Некоторые из профессоров, и именно из старой гвардии, пошли по стопам Зелинского. Для всех было полной неожиданностью, что почтеннейший Димитрий Николаевич Анучин – старейший из профессоров, бывший декан, с достоинством ушедший в 1911 году в отставку, – отправился в Главпрофобр, не предупредив факультет и декана, чтобы получить лишнего ассистента. Вопрос об этом был поставлен (не мной) на заседании факультета, где я председательствовал, и вызвал бурные и неприятные для Анучина прения: настолько неприятные, что он встал и вышел вон. Я сейчас же попросил его вернуться и сказал: «Димитрий Николаевич, вам совершенно не следует обижаться. При вашем опыте, конечно, вы понимаете, в каком трудном положении находится факультет и насколько каждое проявление сепаратизма ухудшает наше положение, и ваше – тоже. Вы получите ассистента, но потеряете возможность пользоваться разумно и им и вашей лабораторией, и мы уже будем не в силах защитить вас». Он встал и весьма корректно признал мою правоту.[443]443
Ср. с воспоминаниями В. В. Стратонова: «Из стариков профессоров самой яркой фигурой был знаменитый географ, этнограф и антрополог Дмитрий Николаевич Анучин. В мое время он уже совсем одряхлел, научно работать не мог и жил больше на проценты от своей прежней славы. Ходил уже согбенный, совсем седой, но глаза его постоянно прищуривались в хитрую улыбку “россейского мужичка”. Умственные способности его поблекли, утратил он и достаточную чуткость к событиям, и этому надо приписать его заигрывание с представителями советской власти, что создало под конец его жизни неблагоприятное для него впечатление. Между прочим, он состоял в комитете по охране памятников старины, в котором председательствовала жена Троцкого, и в этом комитете к нему, как к определенной иконе, относились с любезным почетом.

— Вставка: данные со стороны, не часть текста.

-- ==== Sys2Proof/Machine/Access.lean ====
section
/-! DEFINITION. Accesses of lanes to memory: checks in order, places, map grants, loads, stores and atomics (08 R180 to R184, 05 R107 to R114, 19 R418 to R424). -/

namespace Sys2Proof.Machine

/-- A check that failed in a lane: cause, SUB and address of 19 R419. -/
structure LFault where
  cause : Nat
  sub : Nat
  addr : Nat
  deriving DecidableEq, Repr

/-- Where one element lies: its physical bytes, a scratchpad offset, or a peer's window. -/
inductive Spot where
  | phys (bs : List Nat)
  | scratch (o : Nat)
  | peer (pkg wa : Nat)
  deriving DecidableEq, Repr

/-- Permissions an access needs (04 R91), and whether it reads its bytes at once, so that a poisoned line stops it (21 R466). -/
structure Need where
  r : Bool
  w : Bool
  a : Bool
  now : Bool
  deriving DecidableEq, Repr

def needR : Need := ⟨true, false, false, true⟩
def needW : Need := ⟨false, true, false, false⟩
def needA : Need := ⟨true, true, true, true⟩
/-- An atomic that is recorded in the ordered-reduction buffer: checked, but nothing is read (08 R185). -/
def needRec : Need := ⟨true, true, true, false⟩

/-- An access of a lane: first byte, element size and count, grain, needs, ACC code. -/
structure Acc where
  size : Nat
  count : Nat
  grain : Nat
  need : Need
  acc : Nat
  deriving DecidableEq, Repr

def Acc.span (a : Acc) : Nat := a.size * a.count

/-! ### Checks (08 R180) -/

/-- WINDOW: the window of the first byte, under R77, R78 and R85. -/
def windowErr (w scratch ea n : Nat) : Option Nat :=
  let last := (ea + n - 1) % 2 ^ 64
  if tagOf last != tagOf ea then some 2
  else match tagOf ea with
    | 0x00 => none
    | 0xFC => if offOf ea / 2 ^ 48 != 0 || 2 ^ 48 / w ≤ offOf last then some 3 else none
    | 0xFD => if scratch ≤ offOf last then some 4 else none
    | _ => some 1

/-- SUB of PERM: READ, WRITE, ATOMIC, then KEY. -/
def State.permErr (s : State) (x : Xlat) (need : Need) : Option Nat :=
  if need.r && !x.r then some 1
  else if need.w && !x.w then some 2
  else if need.a && !x.a then some 3
  else if s.keyWiped x.key then some 4
  else none

/-- Physical bytes of `n` bytes of a lane's private memory (04 R85, R86). -/
def State.privBytes (s : State) (root w lane o n : Nat) : List Nat :=
  (List.range n).map fun i => (s.privPhys root (backing w lane (o + i))).getD 0

/-- First byte of a lane's private access whose backing page is not mapped (04 R86). -/
def privErr (w hwm lane o n : Nat) : Option Nat :=
  (List.range n).find? fun i => hwm ≤ backing w lane (o + i) / 65536

/-- First failing page of a list of elements. -/
def firstPage (s : State) (die : TlbUnit) (tree : Nat) : List Nat → Option LFault
  | [] => none
  | a :: r => match s.xlat die tree a with
    | .error e => some ⟨cPAGE, e.sub, a⟩
    | .ok _ => firstPage s die tree r

/-- First element whose permission fails. -/
def firstPerm (s : State) (die : TlbUnit) (tree : Nat) (need : Need) : List Nat → Option LFault
  | [] => none
  | a :: r => match s.xlat die tree a with
    | .error _ => firstPerm s die tree need r
    | .ok x => match s.permErr x need with
      | some e => some ⟨cPERM, e, a⟩
      | none => firstPerm s die tree need r

/-- Whether any byte lies in a poisoned line (21 R466). -/
def State.poisoned (s : State) (bs : List Nat) : Bool := bs.any fun b => s.poison.any fun ln => ln = b / 64

/-- Spot of an element that passed its checks. -/
def State.placeOf (s : State) (die : TlbUnit) (tree lane a size : Nat) : Spot :=
  match tagOf a with
  | 0xFD => .scratch (offOf a)
  | 0xFC => .phys (s.privBytes s.tr.proot s.tr.width lane (offOf a) size)
  | _ => match s.xlat die tree a with
    | .ok x => match x.tgt with
      | .phys p => .phys ((List.range size).map fun i => p + i)
      | .peer k wa => .peer k wa
      | .scratch o => .scratch o
    | .error _ => .phys []

/-- Element addresses. -/
def Acc.elems (a : Acc) (ea : Nat) : List Nat := (List.range a.count).map fun i => ea + i * a.size

/-- The checks of 08 R180 in their order for one lane, then the poison check of a read (21 R460): places of the elements, or the first failure. -/
def State.check (s : State) (lane ea : Nat) (a : Acc) : Except LFault (List Spot) :=
  let die : TlbUnit := .core s.cp.core
  let tree := s.lch.tree
  match windowErr s.tr.width s.lch.scratch ea a.span with
  | some sub => .error ⟨cWINDOW, sub, ea⟩
  | none =>
    if ea % a.grain != 0 then .error ⟨cALIGN, 1, ea⟩
    else
      let es := a.elems ea
      let ps := es.map fun e => s.placeOf die tree lane e a.size
      let bad : Option LFault :=
        match tagOf ea with
        | 0x00 => match firstPage s die tree es with
          | some e => some e
          | none => firstPerm s die tree a.need es
        | 0xFC => (privErr s.tr.width s.tr.hwm lane (offOf ea) a.span).map fun i => ⟨cPRIVGROW, 1, ea + i⟩
        | _ => none
      match bad with
      | some e => .error e
      | none =>
        if a.need.now then
          match (es.zip ps).find? fun q => match q.2 with
            | .phys bs => s.poisoned bs
            | _ => false with
          | some q => .error ⟨cMEMECC, 0, q.1⟩
          | none => .ok ps
        else .ok ps

/-- Order in which causes are taken (19 R418). -/
def causeRank (c : Nat) : Nat :=
  if c = cWINDOW then 0 else if c = cALIGN then 1 else if c = cPAGE then 2 else if c = cPRIVGROW then 3
  else if c = cPERM then 4 else if c = cQUOTA then 5 else if c = cSTALE then 6 else 7

/-- Takes the earliest cause in the lanes that have it (R418): XADDR names the lowest lane. -/
def State.trapLanes (s : State) (fs : List (Nat × LFault)) (acc : Nat) : State :=
  let best := fs.foldl (fun b f => min b (causeRank f.2.cause)) 8
  let mine := fs.filter fun f => causeRank f.2.cause = best
  match mine with
  | [] => s
  | (l, f) :: _ => s.takeTrap f.cause (maskOf (mine.map Prod.fst)) (memAddr f.addr f.sub acc l)

/-! ### Map grants (19 R422 to R424) -/

/-- Table page for a private table entry: the page it names, taken from the fast pool when the entry is not valid. -/
def State.privTable (s : State) (a : Nat) : Option (State × Nat × List Nat) :=
  let e := memNat s.mem a 8
  if e % 2 = 1 then some (s, fld e 16 32 * 65536, [])
  else match s.takePage false with
    | none => none
    | some (p, s1) => some (s1.putEntry a (entryVal p false), p, [p])

/-- Maps backing page `bp` of a private table, counted under PAGES: new root, pages taken. -/
def State.mapBacking (s : State) (path : List Rcb) (root bp : Nat) : State × MapRes × Nat × List Nat :=
  if (s.refuser .pages 1 path).isSome then (s, .budget, root, [])
  else
    let r0 : Option (State × Nat × List Nat) :=
      if root != 0 then some (s, root, []) else (s.takePage false).map fun q => (q.2, q.1, [q.1])
    match r0 with
    | none => (s, .dry false, root, [])
    | some (s0, rt, p0) =>
      match s0.privTable (rt + 8 * (bp / 2 ^ 26)) with
      | none => (s0, .dry false, rt, p0)
      | some (s1, t1, p1) =>
        match s1.privTable (t1 + 8 * (bp / 8192 % 8192)) with
        | none => (s1, .dry false, rt, p0 ++ p1)
        | some (s2, t2, p2) =>
          match s2.takePage false with
          | none => (s2, .dry false, rt, p0 ++ p1 ++ p2)
          | some (pg, s3) =>
            ((s3.putEntry (t2 + 8 * (bp % 8192)) (entryVal pg false)).countPage path, .ok, rt, p0 ++ p1 ++ p2 ++ [pg])

/-- A private mapping with the pool events that it causes (R424). -/
def State.mapPrivate (s : State) (path : List Rcb) (root bp : Nat) : State × MapRes × Nat × List Nat :=
  let r := s.mapBacking path root bp
  (r.1.poolChecks, r.2)

/-- Raises HWM of the focused troop past a backing page, page by page (R422). -/
def State.growTo (s : State) (bp : Nat) : Nat → State × MapRes
  | 0 => (s, .ok)
  | fuel + 1 =>
    if bp < s.tr.hwm then (s, .ok)
    else
      let r := s.mapPrivate s.lch.path s.tr.proot s.tr.hwm
      match r.2.1 with
      | .ok =>
        State.growTo { r.1 with tr := { r.1.tr with proot := r.2.2.1, hwm := r.1.tr.hwm + 1, pages := r.1.tr.pages ++ r.2.2.2 } } bp fuel
      | e => ({ r.1 with tr := { r.1.tr with proot := r.2.2.1, pages := r.1.tr.pages ++ r.2.2.2 } }, e)

/-- Gives one lane the pages its access needs, when its check stops at the first-touch step. -/
def State.grantLane (s : State) (lane ea : Nat) (a : Acc) : State × MapRes :=
  match s.check lane ea a with
  | .error f =>
    if f.cause = cPAGE && f.sub = 2 then
      s.mapSpan s.lch.path s.lch.tree ((ea % 65536 + a.span + 65535) / 65536) (ea / 65536 * 65536)
    else if f.cause = cPRIVGROW then
      let top := backing s.tr.width lane (offOf ea + a.span - 1) / 65536
      s.growTo top (top + 1 - s.tr.hwm)
    else (s, .ok)
  | .ok _ => (s, .ok)

/-- Grants lane by lane: the state, and the lanes refused or short of a page. -/
def State.grantAll (s : State) (a : Acc) : List (Nat × Nat) → State × List (Nat × MapRes)
  | [] => (s, [])
  | (l, ea) :: r =>
    match s.grantLane l ea a with
    | (s1, .ok) => State.grantAll s1 a r
    | (s1, e) => let q := State.grantAll s1 a r; (q.1, (l, e) :: q.2)

/-- What the checks of an instruction end in: a state that is its outcome, or what it goes on with. -/
inductive Prep (α : Type) where
  | done (s : State)
  | go (s : State) (a : α)

/-- Failures of the lanes after a grant: BUDGET or DRY where the mapping failed (R424). -/
def granted (bad : List (Nat × MapRes)) (l : Nat) (f : LFault) : LFault :=
  match bad.find? fun b => b.1 = l with
  | some (_, .budget) => { f with sub := 0xE }
  | some (_, .dry _) => { f with sub := 0xF }
  | _ => f

/-- Grants for several accesses of one instruction. -/
def State.grantMany (s : State) : List (Acc × List (Nat × Nat)) → State × List (Nat × MapRes)
  | [] => (s, [])
  | (a, eas) :: r =>
    let g := s.grantAll a eas
    let q := State.grantMany g.1 r
    (q.1, g.2 ++ q.2)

Профессора, его ученики, относились к Анучину с почтительной мягкостью и берегли своего “дедушку”. На факультетских же заседаниях дедушка любил, хитро сощурив глаза, поставить какой-нибудь, казавшийся ему заковыристым, вопрос и оглядываться вокруг, что, мол, из этого выйдет? Под конец у него вышла неприятная история с факультетом… Это он, минуя факультет, обратился непосредственно в Наркомпрос и выхлопотал назначение профессором Адлера [Бруно Фридриховича (1864–1942), заведовал кафедрой географии, этнографии и антропологии в Казанском университете]. Это произошло как раз в ту пору, когда факультет особенно горячо боролся за право самому пополнять свой состав, и такой поступок Анучина, даже при всем снисхождении к дедушке, вызвал возмущение.
Анучин, своим писклявым голосом, давал ребяческое объяснение:
– Я потому обратился в Главпрофобр, что факультет не может сам назначить профессора, а Наркомпрос может.

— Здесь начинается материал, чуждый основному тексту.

-- ==== Sys2Proof/Machine/NatMatrix.lean ====
section
/-! DEFINITION. The X and P slots of native code (11 R276 to R278, 12 R304 to R308, R318). -/

namespace Sys2Proof.Machine

/-! ### Fields -/

/-- Whether DST names the first bank of a group within the troop's grant (12 R304, 11 R278). -/
def State.okGroup (s : State) (n : NOp) : Bool := n.dst.toNat % 4 = 0 && n.dst.toNat < 16 && n.dst.toNat / 4 < s.tr.tiles

/-- Tile group of DST. -/
def bankGroup (n : NOp) : Nat := n.dst.toNat / 4

/-- Default qualifiers of the X slot (R304). -/
def dMma : Qual := ⟨32, 3, 0x22, 0⟩
def dAcc : Qual := ⟨32, 0, 0, 0⟩
def dCmd : Qual := ⟨0, 0, 5, 0⟩
def dPitch : Qual := ⟨34, 0, 5, 0⟩
def dStrike : Qual := ⟨0, 0, 0, 0⟩

/-- The variant that AUX[13:12] selects, the rest of AUX being zero. -/
def Qual.var (q : Qual) : Option Nat := if fld q.aux 0 12 = 0 then some (fld q.aux 12 2) else none

/-- Operand count of a command: its fixed operands and those that SX and MD add. -/
def cmdOps (base : Nat) (q : Qual) : Nat := base + fld q.sx 3 1 + fld q.sx 4 1 + q.md % 2 + q.md / 2 % 2

/-- Portable opcode and operand count of a copy-engine slot (R305). -/
def cmdForm (k : NSlot) : Option (Nat × Nat × Qual × NOp) :=
  let q := k.q dCmd
  match k.op with
  | .natCopy n =>
    if q.aux = 2 ^ 13 then some (0xC2, cmdOps 3 q, q, n) else if q.aux = 0 then some (0xC0, cmdOps 3 q, q, n) else none
  | .natTcopy n => if 1 ≤ q.aux && q.aux ≤ 5 then some (0xC1, cmdOps (2 + q.aux) q, q, n) else none
  | _ => none

/-- Portable fields of `rpitch` (R304, R305): the operand count. -/
def pitchOps (q : Qual) : Nat := if q.sx = 8 || q.sx = 16 then 1 else 6

/-- Whether an X slot is legal on the troop's grant. -/
def State.okX (s : State) (k : NSlot) : Bool :=
  let sc (r : BitVec 7) : Bool := r.toNat < 32
  let latch (n : NOp) (on : Bool) : Bool := if on then 120 ≤ n.dst.toNat else n.dst = 0
  match k.op with
  | .natMma n =>
    let q := k.q dMma
    fieldsOk 0xD1 q.ty q.md 3 q.sx && q.aux = 0 && s.okGroup n && sc n.sa && sc n.sb
  | .natMmar n =>
    let q := k.q dMma
    fieldsOk 0xD2 q.ty q.md 4 q.sx && q.aux = 0 && s.okGroup n && sc n.sa && sc n.sb
  | .natAccn n =>
    let q := k.q dAcc
    fieldsOk 0xD3 q.ty q.md 1 q.sx && q.aux = 0 && s.okGroup n && n.sa = 0 && n.sb = 0
  | .natTcopy _ | .natCopy _ => match cmdForm k with
    | some (op, c, q, n) => fieldsOk op q.ty q.md c q.sx && n.sa.toNat + c ≤ 32 && n.sb = 0 && latch n (q.ty = 9)
    | none => false
  | .ovl n => k.qual.isNone && n.dst = 0 && sc n.sa && sc n.sb
  | .natRpitch n =>
    let q := k.q dPitch
    fieldsOk 0xE0 q.ty q.md (pitchOps q) q.sx && q.aux = 0 && n.sa.toNat + pitchOps q ≤ 32 && n.sb = 0 && latch n (q.sx != 16)
  | .natRstrike n =>
    let q := k.q dStrike
    match q.var with
    | some v => fieldsOk (0xE1 + v) q.ty q.md 1 q.sx && sc n.sa && n.sb = 0 && latch n (v = 3)
    | none => false
  | .natAcci n =>
    let q := k.q dAcc
    n.sb = 0 && match q.var with
    | some 0 => fieldsOk 0xD0 q.ty q.md 1 q.sx && s.okGroup n && sc n.sa
    | some 1 => (q.ty = 0 || q.ty = 32) && q.md = 0 && q.sx = 0 && n.dst = 0 && sc n.sa
    | some 2 => (q.ty = 0 || q.ty = 32) && q.md = 0 && q.sx = 0 && n.dst = 0 && n.sa = 0
    | _ => false
  | _ => false

/-! ### Effects -/

/-- The guard of a once-acting slot admits a lane (R290). -/
def State.once (s : State) (gd : Nat) : Bool := s.adm gd != 0

/-- A scalar as an operand of 64 bits. -/
def State.sarg (s : State) (r : Nat) : TVal := ⟨.w64, BitVec.ofNat 64 (s.sp.scalar r)⟩

/-- An entry with one value in every lane of the split. -/
def State.uniform (s : State) (q : Nat) (ty : Ty) (v : Nat) (cmd : Option Nat) : State :=
  s.enqueue q ⟨false, ty, (lanesOf s.tr.width s.sp.mask).map fun i => (i, BitVec.ofNat 64 v), cmd, []⟩

/-- The operation of an `mma` or `mmar` slot: a member of a rope not at POS 0 gives no operands. -/
def State.natMop (s : State) (n : NOp) (q : Qual) (res : Bool) : MOp :=
  let fa := (MFmt.ofCode (q.sx / 16)).getD .dxb4
  let fb := (MFmt.ofCode (q.sx % 16)).getD .dxb4
  let ign := inRope s.tr.rope && ropePos s.tr.rope != 0
  if ign then ⟨fa, fb, q.md + 1, (AccRef.val ⟨0, s.tr.ropeNow⟩).nat, 0, res, 0, 0, true⟩
  else
    let b := s.sp.scalar n.sb.toNat
    ⟨fa, fb, q.md + 1, (s.groupRef (bankGroup n)).val.nat, s.sp.scalar n.sa.toNat, res, if res then b % 2 ^ 32 else b,
      if res then fld b 32 12 else 0, false⟩

/-- `mma`, `mmar` (R306); a joint operation that has been performed is done. -/
def State.natMultiply (s : State) (n : NOp) (q : Qual) (res : Bool) : Act :=
  if s.sp.matched then .go s
  else s.viaSplit [] (fun t => t.mmaOp (if res then 0xD2 else 0xD1) q.sx (s.natMop n q res)) fun t _ => t

/-- `accn`: reads at issue, writes eight bundles after its own. -/
def State.natNorm (s : State) (n : NOp) : Act :=
  let a := s.groupRef (bankGroup n)
  if s.tr.gone a then .stop (s.ropeFault 6 0)
  else if !s.tr.changes a then .go s
  else
    let t := (s.accTile a).mapAll fun _ x => x.norm
    let s1 := s.raiseTile a t.2
    .go { s1 with sp := { s1.sp with pw := s1.sp.pw ++ [⟨9, a.val.nat, some t.1.dflt, t.1.els⟩] } }

/-- `acci` as `acc.init`: every element at the end of its bundle; on a rope tile at POS 0 alone. -/
def State.natInit (s : State) (n : NOp) (q : Qual) : Act :=
  let a : AccRef := ⟨(bankGroup n), s.tr.ropeNow⟩
  if !s.tr.changes a then .go s
  else
    let e := wrap 16 (s.sp.scalar n.sa.toNat)
    .go { s with sp := { s.sp with pw := s.sp.pw ++ [⟨1, a.val.nat, some (AccEl.init e (q.sx % 16)), []⟩] } }

/-- `acci` in its three forms (R306). -/
def State.runAcci (s : State) (n : NOp) (q : Qual) : Act :=
  match q.var with
  | some 0 => s.natInit n q
  | some 1 =>
    if s.sp.matched then .go s
    else s.viaSplit [⟨.w32, BitVec.ofNat 64 (s.sp.scalar n.sa.toNat % 2 ^ 16)⟩] (fun t => match execRopeForm 0 t with
      | .next u => u
      | _ => t) fun t _ => t
  | _ =>
    if s.sp.matched then .go s
    else s.viaSplit [] (fun t => match execRopeFree t with
      | .next u => u
      | _ => t) fun t _ => t

/-- The command of a decoded copy-engine instruction, which does not wait for its status. -/
def State.engineCmd (s : State) (i : Instr) : State :=
  match i with
  | .copy _ sc d f l bw cv w => s.beforeIssue fun t => t.copyCmd false sc d f l bw cv w
  | .tcopy v _ sc a b os bw cv w => s.beforeIssue fun t => t.tcopyCmd v false sc a b os bw cv w
  | .copyRemote _ sc d f l lc bw cv w => s.beforeIssue fun t => t.remoteCmd false sc d f l lc bw cv w
  | _ => s

/-- `copy`, `copy.remote`, `tcopy` (R305): with TY w64 the status arrives in a queue. -/
def State.natCommand (s : State) (k : NSlot) : Act :=
  match cmdForm k with
  | none => .go s
  | some (op, c, q, n) =>
    match build op q.ty q.md q.sx (List.range c) [] with
    | .error _ => .go s
    | .ok i =>
      s.viaSplit ((List.range c).map fun j => s.sarg (n.sa.toNat + j)) (fun t => t.engineCmd i) fun t _ =>
        if q.ty != 9 then t
        else
          let id := t.cp.nextCmd - 1
          let lq := n.dst.toNat - 120
          let u : State := { t with cp := { t.cp with cmds := t.cp.cmds.dropLast ++ (t.cp.cmds.getLast?.map fun (x : CopyCmd) => { x with lq := some lq }).toList } }
          u.uniform lq .w64 0 (some id)

/-- What an instruction of the residency group leaves. -/
def outState (o : Out) (s : State) : State :=
  match o with
  | .next t => t
  | _ => s

/-- `rpitch` (R305): the handle arrives in a queue. -/
def State.natPitch (s : State) (n : NOp) (q : Qual) : Act :=
  let args := (List.range (pitchOps q)).map fun j => s.sarg (n.sa.toNat + j)
  let lq := n.dst.toNat - 120
  if q.sx = 16 then s.viaSplit args (fun t => outState (execResPitchRefill 0 t) t) fun t _ => t
  else if q.sx = 8 then s.viaSplit args (fun t => outState (execResPitchAttach 0 t) t) fun t v => t.uniform lq .rhandle v.nat none
  else s.viaSplit args (fun t => outState (execResPitch ((Scope.ofCode q.sx).getD .sys) 0 1 2 3 4 5 t) t) fun t v =>
    t.uniform lq .rhandle v.nat none

/-- `rstrike` (R308). -/
def State.natStrike (s : State) (n : NOp) (q : Qual) : Act :=
  let by_ := q.sx = 1
  let args := [s.sarg n.sa.toNat]
  match q.var with
  | some 0 => s.viaSplit args (fun t => outState (execResStrike by_ 0 t) t) fun t _ => t
  | some 1 => s.viaSplit args (fun t => outState (execResPin by_ 0 t) t) fun t _ => t
  | some 2 => s.viaSplit args (fun t => outState (execResUnpin by_ 0 t) t) fun t _ => t
  | _ => s.viaSplit args (fun t => outState (execResQuery by_ 0 t) t) fun t v => t.uniform (n.dst.toNat - 120) .w32 v.nat none

/-- Guard of an operation. -/
def Instr.nop : Instr → Option NOp
  | .natMma n | .natMmar n | .natAccn n | .natTcopy n | .natCopy n | .ovl n | .natRpitch n | .natRstrike n | .natAcci n
  | .natBr n | .natBrc n | .brsw n | .natCall n | .natRet n | .ifence n | .join n | .natExit n | .natTrap n | .bwait n
  | .barr n | .srd n | .natYield n | .point n | .sadd n | .smov n | .scmp n => some n
  | _ => none

/-- Queue entries that a slot appends at issue, and their queue: a load's elements, an atomic's old values, a status, a handle, a query word (R272, R301, R305, R308). -/
def NSlot.entries (k : NSlot) : Option (Nat × Nat) :=
  let one (n : NOp) (on : Bool) : Option (Nat × Nat) := if on && 120 ≤ n.dst.toNat then some (n.dst.toNat - 120, 1) else none
  match k.op with
  | .natCopy n | .natTcopy n => one n ((k.q dCmd).ty = 9)
  | .natRpitch n => one n ((k.q dPitch).sx != 16)
  | .natRstrike n => one n ((k.q dStrike).var = some 3)
  | _ => k.appends

/-- Guard number of a slot. -/
def NSlot.gd (k : NSlot) : Nat := ((Instr.nop k.op).map fun n => n.gd.toNat).getD 0

/-- The effect of a legal X slot. -/
def State.actX (s : State) (k : NSlot) : Act :=
  if !s.once k.gd then .go s
  else match k.op with
    | .natMma n => s.natMultiply n (k.q dMma) false
    | .natMmar n => s.natMultiply n (k.q dMma) true
    | .natAccn n => s.natNorm n
    | .natTcopy _ | .natCopy _ => s.natCommand k
    | .ovl n => .go (s.ovlCmd (s.sp.scalar n.sa.toNat) (s.sp.scalar n.sb.toNat))
    | .natRpitch n => s.natPitch n (k.q dPitch)
    | .natRstrike n => s.natStrike n (k.q dStrike)
    | .natAcci n => s.runAcci n (k.q dAcc)
    | _ => .go s

/-- An X slot: an illegal one is a machine fault. -/
def State.runX (s : State) (k : NSlot) : State := if s.okX k then s.finish (s.actX k) else s.illBundle

def execNatMma (n : NOp) (s : State) : Out := .next (s.runX (s.slot (.natMma n)))
def execNatMmar (n : NOp) (s : State) : Out := .next (s.runX (s.slot (.natMmar n)))
def execNatAccn (n : NOp) (s : State) : Out := .next (s.runX (s.slot (.natAccn n)))
def execNatTcopy (n : NOp) (s : State) : Out := .next (s.runX (s.slot (.natTcopy n)))
def execNatCopy (n : NOp) (s : State) : Out := .next (s.runX (s.slot (.natCopy n)))
def execOvl (n : NOp) (s : State) : Out := .next (s.runX (s.slot (.ovl n)))
def execNatRpitch (n : NOp) (s : State) : Out := .next (s.runX (s.slot (.natRpitch n)))
def execNatRstrike (n : NOp) (s : State) : Out := .next (s.runX (s.slot (.natRstrike n)))
def execNatAcci (n : NOp) (s : State) : Out := .next (s.runX (s.slot (.natAcci n)))

/-! ### The P slot (11 R277, R278) -/

/-- Element number that a lane uses on a bank and row: column (l + 32 CO) mod 128. -/
def portEl (bank row co l : Nat) : Nat := 128 * (32 * (bank % 4) + row) + (l + 32 * co) % 128

/-- Whether a P syllable is legal: ports enabled, quad, banks of the grant, unused fields, one port for each bank. -/
def State.okP (s : State) (re we : Bool) (p : POp) : Bool :=
  let bank (b : BitVec 4) : Bool := b.toNat / 4 < s.tr.tiles
  p.kq.toNat < 30 && 4 * p.kq.toNat + 4 ≤ s.tr.budget &&
  (if re then bank p.rb else p.rb = 0 && p.rr = 0) && (if we then bank p.wb else p.wb = 0 && p.wr = 0) &&
  !(re && we && p.rb = p.wb)

/-- Register j of a quad in a lane. -/
def State.quad (s : State) (i : Nat) (p : POp) : Nat :=
  ((List.range 4).map fun j => 2 ^ (32 * j) * ((s.tr.lane i).reg (4 * p.kq.toNat + j)).toNat).sum

/-- The read port: images into the quad at latency 3. -/
def State.portRead (s : State) (p : POp) : State :=
  let a := s.groupRef (p.rb.toNat / 4)
  let t := s.accTile a
  let im (l : Nat) : Nat := (s.elemSeen a t (portEl p.rb.toNat p.rr.toNat p.co.toNat l)).toNat
  let ls := lanesOf s.tr.width (s.adm p.gd.toNat)
  s.fly ((List.range 4).map fun j =>
    ⟨3, .reg (4 * p.kq.toNat + j), ls.map fun l => (l, BitVec.ofNat 32 (im l / 2 ^ (32 * j)))⟩)

/-- The write port: the quad as read at issue, at the end of the bundle, the highest lane last; on a rope tile at POS 0 alone. -/
def State.portWrite (s : State) (p : POp) : State :=
  let a := s.groupRef (p.wb.toNat / 4)
  if !s.tr.changes a then s
  else
    let ls := lanesOf s.tr.width (s.adm p.gd.toNat)
    let els := ls.map fun l => (portEl p.wb.toNat p.wr.toNat p.co.toNat l, AccEl.ofNat (s.quad l p))
    { s with sp := { s.sp with pw := s.sp.pw ++ [⟨1, a.val.nat, none, els⟩] } }

/-- A P slot: an illegal one is a machine fault. -/
def State.runP (s : State) (re we : Bool) (p : POp) : State :=
  if !s.okP re we p then s.illBundle
  else
    let s1 := if we then s.portWrite p else s
    (if re then s1.portRead p else s1).slotDone

def execPrd (p : POp) (s : State) : Out := .next (s.runP true false p)
def execPwr (p : POp) (s : State) : Out := .next (s.runP false true p)
def execPrdPwr (p : POp) (s : State) : Out := .next (s.runP true true p)

end Sys2Proof.Machine
end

Тем не менее на ближайшем заседании факультета, на котором меня замещал Костицын, последний сделал Анучину выговор:
– Я хорошо сознаю, Дмитрий Николаевич, что я был еще мальчиком, когда вы уже обладали европейским научным именем. Тем не менее, в качестве председателя факультетского собрания, я должен вам высказать, что вы поступили против традиции и против интересов факультета.
Часть старой профессуры во главе с [профессором зоологии и сравнительной анатомии академиком] А. Н. Северцовым обиделась:
– Как можно делать замечание старейшему профессору факультета…
Но общественное мнение большинства поддержало Костицына, и некоторые поздравляли его с тем, что он имел мужество сделать замечание именно старейшему члену факультета. Д. Н. Анучин, однако, обиделся и целых полгода не ходил на заседания факультета» (Стратонов В. В. По волнам жизни. Л. 235).
[Закрыть]
Общеуниверситетский совет профессоров ректором не созывался, а в правление университета входил один из университетских сторожей, но не входили деканы факультетов. Поэтому деканы собирались частным образом, чтобы обсуждать общеуниверситетские дела. Медицинский факультет был представлен деканом – профессором хирургии Спижарным. В течение гимназического курса я постоянно слышал о нем отзывы преподавателя древних языков Мартина Мартиновича Крамарича: «Изучайте грамматику, как следует изучайте грамматику. Это – наилучшая гимнастика для ума. Никакие точные и естественные науки не могут с ней сравниться. Пользуйтесь временем, пока это доступно, а то кончите гимназию, попадете в университет, и вас не смогут там ничему путному научить. Вот вам пример: был у меня тут ученик Спижарный. Идиот идиотом, ни одного аориста не мог запомнить, в каждом классе по два года сидел. Наконец, эта дубина кончила, попала-таки в университет, и что бы вы думали, теперь он там – профессор. Хотел бы я знать, чему этот болван может учить».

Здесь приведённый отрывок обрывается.